/-! ## Writes -/

/-- A selector whose value has reserved bits from 2^`n` up, and the values below `top`. -/
def selWrite (path : Path) (index sub n top : Nat) (v : Word) (s : Sys) : Except Word Sys :=
  if 2 ^ n ≤ v.toNat then .error mgtReserved else if top ≤ v.toNat then .error mgtRange else .ok (s.setSel path index sub v)

/-- A persisted value with a range (18 R549). -/
def rwsRange (ok : Bool) (f : Persist → Persist) (s : Sys) : Except Word Sys := if ok then s.rws f else .error mgtRange

/-- A write of the coordinates (18 R552). -/
def writeCoord (sub : Nat) (v : Word) (s : Sys) : Except Word Sys :=
  let up := s.ports.port.any fun e => e.2.st == .seasoning || e.2.st == .up || e.2.st == .draining
  if (sub = 0 ∧ fld v 11 0 ≠ 0) ∨ (sub = 1 ∧ 1 < v.toNat) then .error mgtReserved
  else if up then .error mgtState
  else if sub = 0 then
    s.rws fun n =>
      { n with
        plane := BitVec.ofNat 4 (fld v 31 28), group := BitVec.ofNat 8 (fld v 27 20), index := BitVec.ofNat 8 (fld v 19 12) }
  else s.rws fun n => { n with coordValid := v == 1 }

/-- A cabling map entry of 12 bytes (18 Table 18-15). -/
def Cabling.of (b : List Byte) : Cabling :=
  let a := wordAt b 0
  { dtype := BitVec.ofNat 4 (fld a 31 28), plane := BitVec.ofNat 4 (fld a 27 24), group := BitVec.ofNat 8 (fld a 23 16)
    index := BitVec.ofNat 8 (fld a 15 8), pport := BitVec.ofNat 10 (fld (wordAt b 4) 31 22), egei := wordAt b 8 }

/-- A write of a port's cabling map entry (18 R553). -/
def writeCabling (p : Nat) (b : List Byte) (s : Sys) : Except Word Sys :=
  let c := Cabling.of b
  let st := (s.port p).st
  if fld (wordAt b 0) 7 0 ≠ 0 ∨ fld (wordAt b 4) 21 0 ≠ 0 ∨ 4 ≤ c.dtype.toNat then .error mgtReserved
  else if c.egei ≠ 0 ∧ c.dtype ≠ 3 then .error mgtRange
  else if st ≠ .disabled ∧ st ≠ .training ∧ st ≠ .maintenance then .error mgtState
  else s.rws fun n => { n with cabling := put n.cabling p c }

/-- A bulk transfer slot of a path is used by a command that is BUSY (18 R546). -/
def Sys.bulkUsed (key : Nat) (s : Sys) : Bool := s.mg.slots.any fun e => e.2.busy && e.2.uses.contains key

/-- The region that KIND, ADDR and LEN name is one that DEFINE accepts (18 R546). -/
def regionOk (b : Bulk) : Bool :=
  let len := b.len.toNat
  b.addr.toNat % 64 == 0 && len % 64 == 0 && decide (64 ≤ len) && decide (len ≤ 268435456) &&
    (b.kind == 1 || decide (b.addr.toNat + len ≤ stagingBytes))

/-- The handle of a slot (18 Table 18-10). -/
def handleOf (path : Path) (slot : Nat) (gen : BitVec 8) : Word :=
  BitVec.ofNat 32 (pathNum path * 2 ^ 28 + gen.toNat * 2 ^ 20 + slot)

/-- The selected bulk transfer slot of a path, put through `f`. -/
def Sys.modBulk (path : Path) (f : Bulk → Bulk) (s : Sys) : Sys :=
  s.modMg fun m => { m with bulk := put m.bulk (bulkKey path (fld (s.selOf path 0x1020 0) 3 0)) (f (s.bulkOf path)) }

/-- A write of DEFINE (18 R545, R546). -/
def Sys.defineSlot (path : Path) (v : Word) (s : Sys) : Except Word Sys :=
  let slot := fld (s.selOf path 0x1020 0) 3 0
  let b := s.bulkOf path
  if v ≠ 1 then .error mgtRange
  else if s.bulkUsed (bulkKey path slot) then .error mgtBusy
  else if b.kind = 0 then
    .ok (s.modBulk path fun x => { x with gen := x.gen + 1, handle := 0, dKind := 0, dAddr := 0, dLen := 0 })
  else if (b.kind = 3) ≠ (path ≠ .pcie) then .error mgtPath
  else if !regionOk b then .error mgtRange
  else
    .ok (s.modBulk path fun x =>
      { x with
        gen := x.gen + 1, handle := handleOf path slot (x.gen + 1), dKind := x.kind, dAddr := x.addr, dLen := x.len.toNat
        era := s.mg.era })

/-- A write of object 0x1020, but for DATA. -/
def Sys.writeBulk (path : Path) (sub : Nat) (b : List Byte) (s : Sys) : Except Word Sys :=
  let v := wordAt b 0
  match sub with
  | 0 => selWrite path 0x1020 0 4 16 v s
  | 1 => if 3 < v.toNat then .error mgtReserved else .ok (s.modBulk path fun x => { x with kind := BitVec.ofNat 2 v.toNat })
  | 2 => .ok (s.modBulk path fun x => { x with addr := BitVec.ofNat 64 (beAt b 0 8) })
  | 3 => .ok (s.modBulk path fun x => { x with len := v })
  | 4 => s.defineSlot path v
  | _ =>
    if path = .pcie then .error mgtPath
    else if v.toNat % 4 ≠ 0 then .error mgtRange
    else .ok (s.modMg fun m => { m with offset := put m.offset (pathNum path) v })

/-- DATAn is written into the staging at OFFSET (18 R545). -/
def stagingPut (path : Path) (n : Nat) (b : List Byte) (m : Stores × Sys) : Except Word (Stores × Sys) :=
  let a := (getD m.2.mg.offset (pathNum path) 0).toNat + 4 * n
  if path = .pcie then .error mgtPath
  else if stagingBytes < a + 4 then .error mgtRange
  else
    .ok (m.1.modStaging m.2.mg.era path fun x => Memory.writeN x a (bytesAt b 0 4), m.2)

/-- A write of AUTORESET, which a module held in SHUTDOWN or a thermal shutdown also takes: it is in flash before the answer,
since the input may be removed there without loss (21 R618). -/
def writeAutoReset (v : Word) (s : Sys) : Except Word Sys :=
  if 1 < v.toNat then .error mgtReserved
  else
    (s.rws fun n => { n with autoReset := v == 1 }).map fun t =>
      if t.boot.mode = .shutdown ∨ t.boot.mode = .thermal then t.flush true else t

/-- Objects 0x1000-0x1FFF, but for bulk transfer and the effects that follow a response. -/
def write1 (index block sub : Nat) (b : List Byte) (s : Sys) : Except Word Sys :=
  let v := wordAt b 0
  match index, sub with
  | 0x1001, k => writeCoord k v s
  | 0x1002, k => writeCabling (256 * block + k) b s
  | 0x1010, 6 => s.rws fun n => { n with mgtPort := v }
  | 0x1010, k => s.rws fun n => { n with eth := setNth n.eth k v }
  | 0x1012, 0 => rwsRange (1 ≤ v.toNat && v.toNat ≤ 7) (fun n => { n with nodeId := v }) s
  | 0x1012, _ => s.rws fun n => { n with totmr := v }
  | 0x1041, k => s.writeJournal k v
  | 0x1050, 4 => s.writeDieReset v
  | 0x1050, 6 => writeAutoReset v s
  | _, _ => .error mgtReadonly

/-- Objects 0x2000-0x2FFF. -/
def write2 (path : Path) (index block sub : Nat) (b : List Byte) (s : Sys) : Except Word Sys :=
  let v := wordAt b 0
  let q := 256 * block + sub
  match index, sub with
  | 0x2000, k => s.writePortCfg path k v
  | 0x2001, _ => selWrite path 0x2001 0 10 1024 v s
  | 0x2002, _ => selWrite path 0x2002 0 10 1024 v s
  | 0x2005, 0 => selWrite path 0x2005 0 7 128 v s
  | 0x2005, _ =>
    rwsRange (v.toNat ≤ 50) (fun n => { n with cagePwr := put n.cagePwr ((s.selOf path 0x2005 0).toNat % 128) v.toNat }) s
  | 0x2006, 8 => s.rws fun n => { n with fnlLocal := v }
  | 0x2006, k => s.rws fun n => { n with fnl := setNth n.fnl k v }
  | 0x2010, _ => s.writeRecord q v
  | 0x2030, k => s.writeSched path k v
  | 0x2031, k => s.writeGates path k v
  | 0x2033, _ => selWrite path 0x2033 0 10 1024 v s
  | 0x2040, k => s.writeDemand k v
  | 0x2041, _ => s.writeBucket q (BitVec.ofNat 8 v.toNat)
  | 0x2043, _ => .ok (s.setSel path 0x2043 0 v)
  | 0x2050, _ => selWrite path 0x2050 0 6 38 v s
  | _, _ => .error mgtReadonly

/-- Objects 0x3000-0x4FFF. -/
def write3 (path : Path) (index block sub : Nat) (b : List Byte) (s : Sys) : Except Word Sys :=
  let v := wordAt b 0
  let q := 256 * block + sub
  match index, sub with
  | 0x3001, _ => writeDrainBound v s
  | 0x3002, k => writeVersionState (k == 1) v s
  | 0x3003, _ => writeSourceEpoch v s
  | 0x3010, k => writeHashSeed (k == 1) v s
  | 0x3040, _ => s.writeFence q v
  | 0x3050, _ =>
    if 65535 < v.toNat then .error mgtReserved
    else .ok (s.modFwd fun f => { f with owners := put f.owners q (BitVec.ofNat 16 v.toNat) })
  | 0x4011, _ => selWrite path index 0 14 16384 v s
  | 0x4021, _ => selWrite path index 0 10 1024 v s
  | 0x4022, 0 => selWrite path index 0 10 1024 v s
  | 0x4022, _ => selWrite path index 1 16 65536 v s
  | 0x4060, 0 => selWrite path index 0 14 16384 v s
  | 0x4060, k => .ok (s.setSel path index k v)
  | _, _ => .error mgtReadonly

/-- A write of the spill parameters (05 R168, Table 05-4). -/
def writeSpill (sub : Nat) (v : Word) (s : Sys) : Except Word Sys :=
  let n := v.toNat
  match sub with
  | 0 => rwsRange (50 ≤ n && n ≤ 95) (fun p => { p with spill := { p.spill with high := n } }) s
  | 1 => rwsRange (10 ≤ n && n + 10 ≤ s.nv.spill.high) (fun p => { p with spill := { p.spill with low := n } }) s
  | 2 => rwsRange (1 ≤ n && n ≤ 15) (fun p => { p with spill := { p.spill with qmin := n } }) s
  | _ => if 1 < n then .error mgtReserved else s.rws fun p => { p with spill := { p.spill with enable := v == 1 } }

/-- Objects 0x5000-0x7FFF. -/
def write5 (path : Path) (index sub : Nat) (b : List Byte) (s : Sys) : Except Word Sys :=
  let v := wordAt b 0
  let tag := fld (s.selOf path 0x5022 0) 15 0
  match index, sub with
  | 0x5001, k => s.writeMemCfg k v
  | 0x5002, _ => selWrite path index 0 5 20 v s
  | 0x5010, k => writeSpill k v s
  | 0x5021, 0 => selWrite path index 0 16 65536 v s
  | 0x5021, k => .ok (s.setSel path index k v)
  | 0x5022, 0 => selWrite path index 0 16 65536 v s
  | 0x5022, 1 => .ok (s.modBc fun x => { x with quota := put x.quota tag v.toNat })
  | 0x5022, _ =>
    if 1 ≤ v.toNat ∧ v.toNat ≤ 15 then .ok (s.modBc fun x => { x with weight := put x.weight tag v.toNat })
    else .error mgtRange
  | 0x5030, _ => rwsRange (10000 ≤ v.toNat && v.toNat ≤ 120000) (fun n => { n with flowIdle := v.toNat }) s
  | 0x5032, _ => selWrite path index 0 32 4194304 v s
  | 0x5041, 0 => selWrite path index 0 12 4096 v s
  | 0x5041, _ => selWrite path index 11 8 256 v s
  | 0x6000, k => s.writeHearth k v
  | 0x6002, _ => selWrite path index 0 5 20 v s
  | 0x7001, k => s.writeTime k v
  | 0x7002, k => s.writePortTime path k v
  | _, _ => .error mgtReadonly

————

* TASK TO CARRY OUT
Every line from the start of the listing through the line with "def selWrite (path" should be reproduced exactly, and no other line.

* SOLUTION
/-! ## Writes -/

/-- A selector whose value has reserved bits from 2^`n` up, and the values below `top`. -/
def selWrite (path : Path) (index sub n top : Nat) (v : Word) (s : Sys) : Except Word Sys :=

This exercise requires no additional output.